Chinese mourners gather outside the Babaoshan Revolutionary Cemetery in western Beijing, in January 2005. Former Chinese premier Zhao Ziyang was cremated during a tightly controlled funeral as Beijing signalled it had no intention of changing its stance on the reformist leader purged for opposing the 1989 Tiananmen massacre. Yu/AFP Photo/AFP
HONG KONG/SINGAPORE, - The chief China correspondent of Singapore's government-linked English-language daily, the Straits Times, has been detained in Beijing, the newspaper's publisher Singapore Press Holdings Ltd. said on Monday.

The group said that Hong Kong-based correspondent Ching Cheong, 55, was being held by authorities in the Chinese capital but declined to discuss details.

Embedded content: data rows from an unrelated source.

-- ==== Sys2Proof/Tests/Slice0.lean ====
section
/-! SUPPORT. The tests: the checks of WellFormed, decoding, one step of each instruction with the values of the spec's
test vectors (spec/95_test_vectors.md; the name ends in the vector's number), and, for every obligation that has
hypotheses, a state and operands that meet them. -/

set_option Elab.async false

namespace Sys2Proof.Machine

/-! ## Small states -/

/-- A bank with every permission. -/
def bank (base lower upper : Nat) : Descriptor :=
  { isVoid := false, base := base, lower := BitVec.ofNat 18 lower, upper := BitVec.ofNat 18 upper, lock := ⟨0, 0⟩,
    gap := ⟨true, true, true⟩, sap := ⟨true, true, true⟩ }

/-- Extended mode, PP 0: instructions from 010 in B0, data at 01000 in B1. -/
def extended : State :=
  { (State.reset.setBase 0 (bank 0o1000 0 0o777)).setBase 1 (bank 0o2000 0o1000 0o1777) with
    run := .running, par := ⟨4, 0o10⟩ }

/-- Basic mode, PP 0: instructions from 01000 in B12, data at 02000 in B13. -/
def basic : State :=
  { (State.reset.setBase 12 (bank 0o10000 0o1000 0o1777)).setBase 13 (bank 0o20000 0o2000 0o2777) with
    run := .running, par := ⟨4, 0o1000⟩, dr := 0o2000000 }

/-- Extended mode with a Return Control Stack in B25 and a bank table. -/
def stacked : State :=
  { (extended.setBase 25 (bank 0o4000 0 0o777)).setReg 0o140 0o1000 with
    bdt := [(4, bank 0o1000 0 0o777), (5, bank 0o2000 0o1000 0o1777), (6, bank 0o5000 0 0o177),
      (0o25, bank 0o4000 0 0o777)] }

/-- The state with a word of storage set. -/
def State.put (s : State) (a : Nat) (w : Word) : State := { s with mem := s.mem.write a w }

/-- The state with a base register's lock and permissions set. -/
def State.locked (s : State) (k : BaseIndex) (lock : RingDomain) (gap sap : Permissions) : State :=
  s.setBase k { s.base k with lock := lock, gap := gap, sap := sap }

/-- The state with a word where it fetches next. -/
def State.next (s : State) (w : Word) : State := s.put s.fetchAddress w

/-- The next state of an outcome, if it is one. -/
def answer : Host.Outcome State Fault Refusal → Option State
  | .next t => some t
  | _ => none

theorem eq_next {x : Host.Outcome State Fault Refusal} {t : State} (h : answer x = some t) : x = .next t := by
  cases x <;> simp_all [answer]

/-- The state that one step leaves when the next word is `w`. -/
def after (w : Word) (s : State) : Option State := answer (step (s.next w))

/-- The causes in PENDING. -/
def State.causes (s : State) : List Cause := s.pending.requests.map (·.cause)

/-- The step of the word `w` adds a request with this cause, and PAR, DR, B0, storage, the run state and a few registers
are as before. -/
def raises (w : Word) (s : State) (c : Cause) : Bool :=
  match after w s with
  | some t =>
    t.causes == [c] && t.par == s.par && t.dr == s.dr && t.base 0 == s.base 0 && t.mem == (s.next w).mem &&
      t.run == s.run && [0, 1, 2, 0o14, 0o15, 0o140].all fun k => t.reg k == s.reg k
  | none => false

/-! ## Well-formedness -/

theorem test_wellFormed_refuses_mode :
    Instr.wellFormed .basic (.call ⟨0, false, false, 0⟩) = false ∧
      Instr.wellFormed .basic (.laqw 0 ⟨1, false, false, 0⟩) = false ∧
      Instr.wellFormed .extended (.nopB 0 ⟨0, false, false, 0⟩) = false ∧
      Instr.wellFormed .extended (.aaijB 0 ⟨0, false, false, 0⟩) = false ∧
      Instr.wellFormed .basic (.aaijE ⟨0, false, false, 0⟩) = false := by
  decide

theorem test_wellFormed_refuses_immediate_store :
    Instr.wellFormed .basic (.sa 0o16 0 ⟨0, false, false, 0⟩) = false ∧
      Instr.wellFormed .extended (.sz 0o17 ⟨0, false, false, 0⟩) = false ∧
      Instr.wellFormed .extended (.sz 0o15 ⟨0, false, false, 0⟩) = true := by
  decide

theorem test_wellFormed_refuses_quarter_without_index :
    Instr.wellFormed .extended (.laqw 0 ⟨0, false, false, 0⟩) = false ∧
      Instr.wellFormed .extended (.saqw 0 ⟨0, true, false, 0⟩) = false ∧
      Instr.wellFormed .extended (.saqw 0 ⟨1, false, false, 0⟩) = true := by
  decide

/-! ## Decoding: words written out from the match values and the field positions of the opcode map -/

theorem test_decode_stores :
    decode .basic 0o010441071502 = some (.sa 1 2 ⟨1, false, false, 0o71502⟩) ∧
      decode .extended 0o021126473061 = some (.sna 2 5 ⟨6, true, false, 0o73061⟩) ∧
      decode .basic 0o031613274440 = some (.sma 3 0o10 ⟨0o13, false, true, 0o74440⟩) ∧
      decode .extended 0o042260676017 = some (.sr 4 0o13 ⟨0, true, true, 0o76017⟩) ∧
      decode .basic 0o052405077376 = some (.sz 5 ⟨5, false, false, 0o77376⟩) ∧
      decode .extended 0o053032500755 = some (.snz 6 ⟨0o12, true, false, 0o100755⟩) ∧
      decode .basic 0o053457302334 = some (.sp1 7 ⟨0o17, false, true, 0o102334⟩) ∧
      decode .extended 0o054064703713 = some (.sn1 0o10 ⟨4, true, true, 0o103713⟩) ∧
      decode .basic 0o054511105272 = some (.sfs 0o11 ⟨0o11, false, false, 0o105272⟩) ∧
      decode .extended 0o055136506651 = some (.sfz 0o12 ⟨0o16, true, false, 0o106651⟩) ∧
      decode .basic 0o055543310230 = some (.sas 0o13 ⟨3, false, true, 0o110230⟩) ∧
      decode .extended 0o056170711607 = some (.saz 0o14 ⟨0o10, true, true, 0o111607⟩) ∧
      decode .basic 0o066555113166 = some (.sx 0o15 6 ⟨0o15, false, false, 0o113166⟩) := by
  decide

theorem test_decode_quarter_word_and_calls :
    decode .extended 0o072222514545 = some (.laqw 0o11 ⟨2, true, false, 0o114545⟩) ∧
      decode .extended 0o072707316124 = some (.saqw 0o14 ⟨7, false, true, 0o116124⟩) ∧
      decode .extended 0o077234717503 = some (.locl ⟨0o14, true, true, 0o117503⟩) ∧
      decode .extended 0o077261121062 = some (.call ⟨1, false, false, 0o121062⟩) ∧
      decode .extended 0o077406522441 = some (.goto ⟨6, true, false, 0o122441⟩) := by
  decide

theorem test_decode_loads_and_logical :
    decode .basic 0o103213324020 = some (.la 6 0o10 ⟨0o13, false, true, 0o124020⟩) ∧
      decode .extended 0o113660725377 = some (.lna 7 0o13 ⟨0, true, true, 0o125377⟩) ∧
      decode .basic 0o124345126756 = some (.lma 0o10 0o16 ⟨5, false, false, 0o126756⟩) ∧
      decode .extended 0o134432530335 = some (.lnma 0o11 1 ⟨0o12, true, false, 0o130335⟩) ∧
      decode .basic 0o235117331714 = some (.lr 0o12 4 ⟨0o17, false, true, 0o131714⟩) ∧
      decode .extended 0o265564733273 = some (.lxm 0o13 7 ⟨4, true, true, 0o133273⟩) ∧
      decode .basic 0o276251134652 = some (.lx 0o14 0o12 ⟨0o11, false, false, 0o134652⟩) ∧
      decode .extended 0o406736536231 = some (.orA 0o15 0o15 ⟨0o16, true, false, 0o136231⟩) ∧
      decode .basic 0o410403337610 = some (.xorA 1 0 ⟨3, false, true, 0o137610⟩) ∧
      decode .extended 0o421070741167 = some (.andA 2 3 ⟨0o10, true, true, 0o141167⟩) ∧
      decode .basic 0o431555142546 = some (.mlu 3 6 ⟨0o15, false, false, 0o142546⟩) ∧
      decode .extended 0o462222544125 = some (.lxi 4 0o11 ⟨2, true, false, 0o144125⟩) := by
  decide

theorem test_decode_double_words_and_register_sets :
    decode .basic 0o715307345504 = some (.ds 0o14 ⟨7, false, true, 0o145504⟩) ∧
      decode .extended 0o715774747063 = some (.dl 0o17 ⟨0o14, true, true, 0o147063⟩) ∧
      decode .basic 0o724441150442 = some (.er 2 ⟨1, false, false, 0o150442⟩) ∧
      decode .extended 0o727126552021 = some (.srs 5 ⟨6, true, false, 0o152021⟩) ∧
      decode .basic 0o727613353400 = some (.lrs 0o10 ⟨0o13, false, true, 0o153400⟩) := by
  decide

theorem test_decode_shifts :
    decode .extended 0o730260754757 = some (.ssc 0o13 ⟨0, true, true, 0o154757⟩) ∧
      decode .basic 0o730745156336 = some (.dsc 0o16 ⟨5, false, false, 0o156336⟩) ∧
      decode .extended 0o731032557715 = some (.ssl 1 ⟨0o12, true, false, 0o157715⟩) ∧
      decode .basic 0o731517361274 = some (.dsl 4 ⟨0o17, false, true, 0o161274⟩) ∧
      decode .extended 0o732164762653 = some (.ssa 7 ⟨4, true, true, 0o162653⟩) ∧
      decode .basic 0o732651164232 = some (.dsa 0o12 ⟨0o11, false, false, 0o164232⟩) ∧
      decode .extended 0o733336565611 = some (.lsc 0o15 ⟨0o16, true, false, 0o165611⟩) ∧
      decode .basic 0o733403367170 = some (.dlsc 0 ⟨3, false, true, 0o167170⟩) ∧
      decode .extended 0o734070770547 = some (.lssc 3 ⟨0o10, true, true, 0o170547⟩) ∧
      decode .basic 0o734555172126 = some (.ldsc 6 ⟨0o15, false, false, 0o172126⟩) ∧
      decode .extended 0o735222573505 = some (.lssl 0o11 ⟨2, true, false, 0o173505⟩) ∧
      decode .basic 0o735707375064 = some (.ldsl 0o14 ⟨7, false, true, 0o175064⟩) := by
  decide

theorem test_decode_special :
    decode .extended 0o736014776443 = some (.nopE ⟨0o14, true, true, 0o176443⟩) ∧
      decode .basic 0o736501000022 = some (.send ⟨1, false, false, 0o22⟩) ∧
      decode .extended 0o736766401401 = some (.sgnl ⟨6, true, false, 0o1401⟩) ∧
      decode .extended 0o737473202760 = some (.rtn ⟨0o13, false, true, 0o2760⟩) ∧
      decode .extended 0o737540604337 = some (.halt ⟨0, true, true, 0o4337⟩) := by
  decide

theorem test_decode_mode_dependent :
    decode .basic 0o743345005716 = some (.nopB 0o16 ⟨5, false, false, 0o5716⟩) ∧
      decode .basic 0o743432407275 = some (.aaijB 1 ⟨0o12, true, false, 0o7275⟩) ∧
      decode .extended 0o746157210654 = some (.aaijE ⟨0o17, false, true, 0o10654⟩) ∧
      decode .extended 0o746164612233 = some (.paij ⟨4, true, true, 0o12233⟩) := by
  decide

/-- Words that no row of the mode lists. -/
theorem test_decode_undefined :
    decode .basic 0 = none ∧ decode .basic 0o077260011000 = none ∧ decode .extended 0o743400000300 = none ∧
      decode .extended 0o050200000000 = none ∧ decode .basic 0o777777777777 = none := by
  decide

/-- The reset state fetches the instruction that the host places, as its first. -/
theorem test_placed_word :
    decodeTableWord 36 0o010000000015 = some (.sa 0 0 ⟨0, false, false, 0o15⟩) ∧
      (answer (step (State.reset.withFetchWord 36 0o107000000005))).map
        (fun t => (t.reg 0o14, t.par.pc)) = some (5, 1) := by
  decide +kernel

/-! ## One step of each instruction -/

/-- V3.7 -/
theorem test_la_v3_7 :
    (after 0o107001400000 (extended.setReg 1 0o2000004)).map (fun t => (t.reg 0o14, t.reg 1, t.par.pc)) =
      some (4, 0o2000006, 0o11) := by
  decide +kernel

/-- V4.1 -/
theorem test_la_v4_1 :
    (after 0o100000202000 (((basic.put 0o20000 0o202001).put 0o20001 0o2002).put 0o20002 7)).map
        (fun t => (t.reg 0o14)) =
      some (7) := by
  decide +kernel

/-- V5.2 -/
theorem test_lna_v5_2 :
    (after 0o117020000005 extended).map (fun t => (t.reg 0o15, t.par.pc)) =
      some (0o777777777772, 0o11) := by
  decide +kernel

/-- V5.4 -/
theorem test_lma_v5_4 :
    (after 0o127440777776 extended).map (fun t => (t.reg 0o16, t.par.pc)) =
      some (1, 0o11) := by
  decide +kernel

/-- V5.5 -/
theorem test_lma_v5_5 :
    (after 0o120000011000 (extended.put 0o2000 0o777777777777)).map (fun t => (t.reg 0o14, t.par.pc)) =
      some (0, 0o11) := by
  decide +kernel

/-- V5.6 -/
theorem test_lnma_v5_6 :
    (after 0o137000000003 extended).map (fun t => (t.reg 0o14, t.par.pc)) =
      some (0o777777777774, 0o11) := by
  decide +kernel

/-- V5.7 -/
theorem test_lnma_v5_7 :
    (after 0o130000011000 (extended.put 0o2000 0o777777777777)).map (fun t => (t.reg 0o14, t.par.pc)) =
      some (0o777777777777, 0o11) := by
  decide +kernel

/-- V5.8 -/
theorem test_lr_v5_8 :
    (after 0o237040000777 extended).map (fun t => (t.reg 0o102, t.par.pc)) =
      some (0o777, 0o11) := by
  decide +kernel

/-- V5.9 -/
theorem test_lr_v5_9 :
    (after 0o237040000777 { extended with dr := 0o1000000 }).map (fun t => (t.reg 0o122, t.par.pc)) =
      some (0o777, 0o11) := by
  decide +kernel

/-- V5.10 -/
theorem test_lx_v5_10 :
    (after 0o277120001234 extended).map (fun t => (t.reg 5, t.par.pc)) =
      some (0o1234, 0o11) := by
  decide +kernel

/-- V5.11 -/
theorem test_lxm_v5_11 :
    (after 0o267020000004 (extended.setReg 1 0o2000000)).map (fun t => (t.reg 1, t.par.pc)) =
      some (0o2000004, 0o11) := by
  decide +kernel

"We have been told by a spokesman for the Chinese Embassy in Singapore that Ching Cheong is assisting security authorities in Beijing with an investigation into a matter not related to the Straits Times," said a spokeswoman.
She added that the company had "no cause to doubt" that Ching conducted himself with "utmost professionalism".

Two newspapers said on Monday that Ching was detained on April 22 in the southern Chinese city of Guangzhou, when he travelled there to collect secret papers involving former Chinese leader Zhao Ziyang who opposed the army's Tiananmen Square massacre in 1989.

Zhao, a former Communist Party chief, was purged for opposing the army massacre of hundreds, perhaps thousands, of student protesters on June 4, 1989. He died in a hospital in Beijing in January.

Citing Ching's wife, Mary Lau, the Hong Kong Economic Times said the journalist had expected to obtain the politically sensitive manuscript from one of his sources.
An official with the Foreign Ministry spokesman's office said she had not seen the reports.

China-born Ching, a permanent Singapore resident and a Hong Kong citizen who has been working for the Straits Times since 1996, could be charged with "stealing core state secrets" by the Chinese government, the Washington Post reported, also citing Lau.

The Hong Kong government said it had no immediate comment on the reports, while the Hong Kong Journalists' Association said it was investigating the newspaper accounts.

China last October, arrested New York Times researcher Zhao Yan for “revealing state secrets”, an offence that carries the death sentence. The secrets were believed to be news that former leader Jiang Zemin was retiring from politics.
Zhao is yet to go on trial.

The New York-based Committee to Protect Journalists said recently that China had the most journalists in prison of any country for the sixth year in a row.

A Singapore government spokeswoman had no immediate comment.